[Exercise data Boundary: Start]

-- ==== Sys2Proof/Laws/Faults.lean ====
section
/-! SUPPORT. What faults, fences and the avalanche do, said once. -/

namespace Sys2Proof.Machine

/-! ### Frames on the way to a fence -/

@[simp] theorem setRope_units (p : Nat) (r : RopePort) (s : State) : (setRope p r s).units = s.units := by
  unfold setRope; split <;> rfl

theorem addLoads_units (n : Nat) : ∀ (l : List Nat) (s : State), (l.foldl (addLoad n) s).units = s.units
  | [], _ => rfl
  | p :: l, s => (addLoads_units n l (addLoad n s p)).trans (setRope_units _ _ s)

@[simp] theorem ropeOut_units (e : OutEv) (l : List Nat) (s : State) : (ropeOut e l s).units = s.units := by
  simp [ropeOut, addLoads_units]

@[simp] theorem ropeEmit_units (cls seq : Nat) (b : RopeBody) (l : List Nat) (s : State) :
    (ropeEmit cls seq b l s).units = s.units := by
  unfold ropeEmit; dsimp only; split <;> simp

@[simp] theorem setRope_sys (p : Nat) (r : RopePort) (s : State) : (setRope p r s).sys = s.sys := by
  unfold setRope; split <;> rfl

theorem addLoads_sys (n : Nat) : ∀ (l : List Nat) (s : State), (l.foldl (addLoad n) s).sys = s.sys
  | [], _ => rfl
  | p :: l, s => (addLoads_sys n l (addLoad n s p)).trans (setRope_sys _ _ s)

@[simp] theorem ropeOut_sys (e : OutEv) (l : List Nat) (s : State) : (ropeOut e l s).sys = s.sys := by
  simp [ropeOut, addLoads_sys]

@[simp] theorem ropeEmit_sys (cls seq : Nat) (b : RopeBody) (l : List Nat) (s : State) :
    (ropeEmit cls seq b l s).sys = s.sys := by
  unfold ropeEmit; dsimp only; split <;> simp

@[simp] theorem setRope_sched (p : Nat) (r : RopePort) (s : State) : (setRope p r s).sched = s.sched := by
  unfold setRope; split <;> rfl

theorem addLoads_sched (n : Nat) : ∀ (l : List Nat) (s : State), (l.foldl (addLoad n) s).sched = s.sched
  | [], _ => rfl
  | p :: l, s => (addLoads_sched n l (addLoad n s p)).trans (setRope_sched _ _ s)

@[simp] theorem ropeOut_sched (e : OutEv) (l : List Nat) (s : State) : (ropeOut e l s).sched = s.sched := by
  simp [ropeOut, addLoads_sched]

@[simp] theorem ropeEmit_sched (cls seq : Nat) (b : RopeBody) (l : List Nat) (s : State) :
    (ropeEmit cls seq b l s).sched = s.sched := by
  unfold ropeEmit; dsimp only; split <;> simp

@[simp] theorem ropeSend_units (cls : Nat) (b : RopeBody) (s : State) : (ropeSend cls b s).units = s.units := by
  unfold ropeSend; split <;> simp

@[simp] theorem ropeSend_sys (cls : Nat) (b : RopeBody) (s : State) : (ropeSend cls b s).sys = s.sys := by
  unfold ropeSend; split <;> simp

@[simp] theorem ropeSend_sched (cls : Nat) (b : RopeBody) (s : State) : (ropeSend cls b s).sched = s.sched := by
  unfold ropeSend; split <;> simp

@[simp] theorem sendFence_sys (n : Nat) (s : State) : (sendFence n s).sys = s.sys := by unfold sendFence; split <;> simp

@[simp] theorem sendFence_units (n : Nat) (s : State) : (sendFence n s).units = s.units := by unfold sendFence; split <;> simp

@[simp] theorem mirror_units (c : Change) (s : State) : (mirror c s).units = s.units := by unfold mirror; split <;> simp

@[simp] theorem mirror_sched (c : Change) (s : State) : (mirror c s).sched = s.sched := by unfold mirror; split <;> simp

@[simp] theorem endStreamId_units (slot id order : Nat) (s : State) : (endStreamId slot id order s).units = s.units := by
  unfold endStreamId; dsimp only; split
  · rfl
  · unfold dropStream; (try dsimp only); (try split) <;> simp

@[simp] theorem endStreamOf_units (j : Job) (s : State) : (endStreamOf j s).units = s.units := by
  unfold endStreamOf; split <;> (try split) <;> simp

@[simp] theorem burnLeaf_units (j : Job) (s : State) : (burnLeaf j s).units = s.units := by simp [burnLeaf]

@[simp] theorem burnLeaf_sched (j : Job) (s : State) : (burnLeaf j s).sched = s.sched := by simp [burnLeaf]

@[simp] theorem unmakeSlot_units (s : State) (k : Nat) : (unmakeSlot s k).units = s.units := by
  unfold unmakeSlot; split <;> simp

@[simp] theorem unmakeSlot_sched (s : State) (k : Nat) : (unmakeSlot s k).sched = s.sched := by
  unfold unmakeSlot; split <;> simp

theorem unmakeFold_units : ∀ (l : List Nat) (s : State), (l.foldl unmakeSlot s).units = s.units
  | [], _ => rfl
  | k :: l, s => (unmakeFold_units l (unmakeSlot s k)).trans (unmakeSlot_units s k)

theorem unmakeFold_sched : ∀ (l : List Nat) (s : State), (l.foldl unmakeSlot s).sched = s.sched
  | [], _ => rfl
  | k :: l, s => (unmakeFold_sched l (unmakeSlot s k)).trans (unmakeSlot_sched s k)

@[simp] theorem unmake_units (j : Job) (s : State) : (unmake j s).units = s.units := by
  unfold unmake; dsimp only; split <;> simp [unmakeFold_units]

@[simp] theorem unmake_sched (j : Job) (s : State) : (unmake j s).sched = s.sched := by
  unfold unmake; dsimp only; split <;> simp [unmakeFold_sched]

@[simp] theorem forwardOrRefuse_units (ctx : Nat) (j : Job) (s : State) : (forwardOrRefuse ctx j s).units = s.units := by
  unfold forwardOrRefuse leaveAt
  split
  · unfold forwardJob; simp
  · unfold refuseJob endJob; simp

@[simp] theorem startOver_units (ctx bad nb : Nat) (j : Job) (s : State) : (startOver ctx bad nb j s).units = s.units := by
  unfold startOver reserveDraw; dsimp only; split <;> simp

/-- Restarting a job changes no unit. -/
@[simp] theorem restartJob_units (ctx bad nb : Nat) (s : State) : (restartJob ctx bad nb s).units = s.units := by
  unfold restartJob
  split
  · rfl
  · dsimp only; split <;> simp

@[simp] theorem autoOff_units (u : Nat) (s : State) : (autoOff u s).units = s.units := by
  unfold autoOff
  split
  · rfl
  · split
    · dsimp only; split <;> rfl
    · rfl

/-! ### Fences -/

/-- The units after a fence: the unit is fenced and holds no job; every other one stands. -/
theorem fenceUnit_units (u nb : Nat) (s : State) : (fenceUnit u nb s).units =
    if (unitRec s u).st = .fenced then s.units else
      tput s.units u { unitRec s u with st := .fenced, pendingEn := false, enableAt := false, job := none, seg := false, reserved := false, mem := {} } := by
  unfold fenceUnit
  dsimp only
  split
  · rfl
  · rw [autoOff_units]
    split
    · rw [restartJob_units]; rfl
    · rfl

@[simp] theorem fenceUnit_fenced (u nb : Nat) (s : State) : (unitRec (fenceUnit u nb s) u).st = .fenced := by
  rw [unitRec, fenceUnit_units]
  split
  · assumption
  · simp [tgetD]

theorem fenceUnit_ne {u v : Nat} (nb : Nat) (s : State) (h : v ≠ u) : unitRec (fenceUnit u nb s) v = unitRec s v := by
  rw [unitRec, fenceUnit_units]
  split
  · rfl
  · simp [unitRec, tgetD, tget_tput_ne _ _ h]

@[simp] theorem unitFault_fenced (u loc nb : Nat) (s : State) : (unitRec (unitFault u loc nb s) u).st = .fenced := fenceUnit_fenced _ _ _

/-- A restarted job is on no unit; it starts over, has gone to the partner, or is complete. -/
theorem restartJob_job {ctx bad nb : Nat} {s : State} {j : Job} (h : getJob s ctx = some j) :
    ∃ k, getJob (restartJob ctx bad nb s) ctx = some k ∧ k.unit = none
      ∧ (k.phase = .ready ∨ k.phase = .forwarded ∨ k.phase = .completed) := by
  have put (c : Nat) (k : Job) (t : State) : getJob (setJob c k t) c = some k := by simp [getJob, setJob]
  unfold restartJob
  rw [h]
  dsimp only
  split
  · refine ⟨restartedJob (burnLeaf (unmadeJob j) (unmake j s)) (unmadeJob j) bad nb, ?_, rfl, .inl rfl⟩
    unfold startOver reserveDraw
    dsimp only
    split <;> simp only [getJob, evcAdd_sched] <;> exact put _ _ _
  · unfold forwardOrRefuse leaveAt
    split
    · unfold forwardJob
      simp only [getJob, evcAdd_sched, bump_sched, ropeSend_sched]
      exact ⟨_, put _ _ _, rfl, .inr (.inl rfl)⟩
    · exact ⟨_, put _ _ _, rfl, .inr (.inr rfl)⟩

/-! ### LOCKDOWN -/

/-- An F3 fault in a powered device outside LOCKDOWN leads there through the avalanche. -/
theorem f3Fault_locks (src unit : Nat) (s : State) (h : s.sys.mode ≠ .lockdown) (hv : s.sys.mode ≠ .vault) :
    (f3Fault src unit s).sys.mode = .lockdown ∧ (f3Fault src unit s).tam.line = true
      ∧ (f3Fault src unit s).vault.objs = [] ∧ (f3Fault src unit s).sched.jobs = [] := by
  have hm : (avalanche .lockdown (sendFence 0 (cairnPlace 0x20 (BitVec.ofNat 32 (collect src 3 unit s).flt.src)
      (collect src 3 unit s)))).sys.mode ≠ .vault := by simpa [avalanche] using hv
  unfold f3Fault lockdownMode
  dsimp only
  rw [if_neg h, if_neg hm]
  exact ⟨rfl, rfl, rfl, rfl⟩

end Sys2Proof.Machine
end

[Exercise data Boundary: End]

## Task to carry out
Starting from the top of the records and ending at the line that contains "r s).sched = s.sched := by", repeat each line exactly and return only those lines.

## Response below
-- ==== Sys2Proof/Laws/Faults.lean ====
section
/-! SUPPORT. What faults, fences and the avalanche do, said once. -/

namespace Sys2Proof.Machine

/-! ### Frames on the way to a fence -/

@[simp] theorem setRope_units (p : Nat) (r : RopePort) (s : State) : (setRope p r s).units = s.units := by
  unfold setRope; split <;> rfl

theorem addLoads_units (n : Nat) : ∀ (l : List Nat) (s : State), (l.foldl (addLoad n) s).units = s.units
  | [], _ => rfl
  | p :: l, s => (addLoads_units n l (addLoad n s p)).trans (setRope_units _ _ s)

@[simp] theorem ropeOut_units (e : OutEv) (l : List Nat) (s : State) : (ropeOut e l s).units = s.units := by
  simp [ropeOut, addLoads_units]

@[simp] theorem ropeEmit_units (cls seq : Nat) (b : RopeBody) (l : List Nat) (s : State) :
    (ropeEmit cls seq b l s).units = s.units := by
  unfold ropeEmit; dsimp only; split <;> simp

@[simp] theorem setRope_sys (p : Nat) (r : RopePort) (s : State) : (setRope p r s).sys = s.sys := by
  unfold setRope; split <;> rfl

theorem addLoads_sys (n : Nat) : ∀ (l : List Nat) (s : State), (l.foldl (addLoad n) s).sys = s.sys
  | [], _ => rfl
  | p :: l, s => (addLoads_sys n l (addLoad n s p)).trans (setRope_sys _ _ s)

@[simp] theorem ropeOut_sys (e : OutEv) (l : List Nat) (s : State) : (ropeOut e l s).sys = s.sys := by
  simp [ropeOut, addLoads_sys]

@[simp] theorem ropeEmit_sys (cls seq : Nat) (b : RopeBody) (l : List Nat) (s : State) :
    (ropeEmit cls seq b l s).sys = s.sys := by
  unfold ropeEmit; dsimp only; split <;> simp

@[simp] theorem setRope_sched (p : Nat) (r : RopePort) (s : State) : (setRope p r s).sched = s.sched := by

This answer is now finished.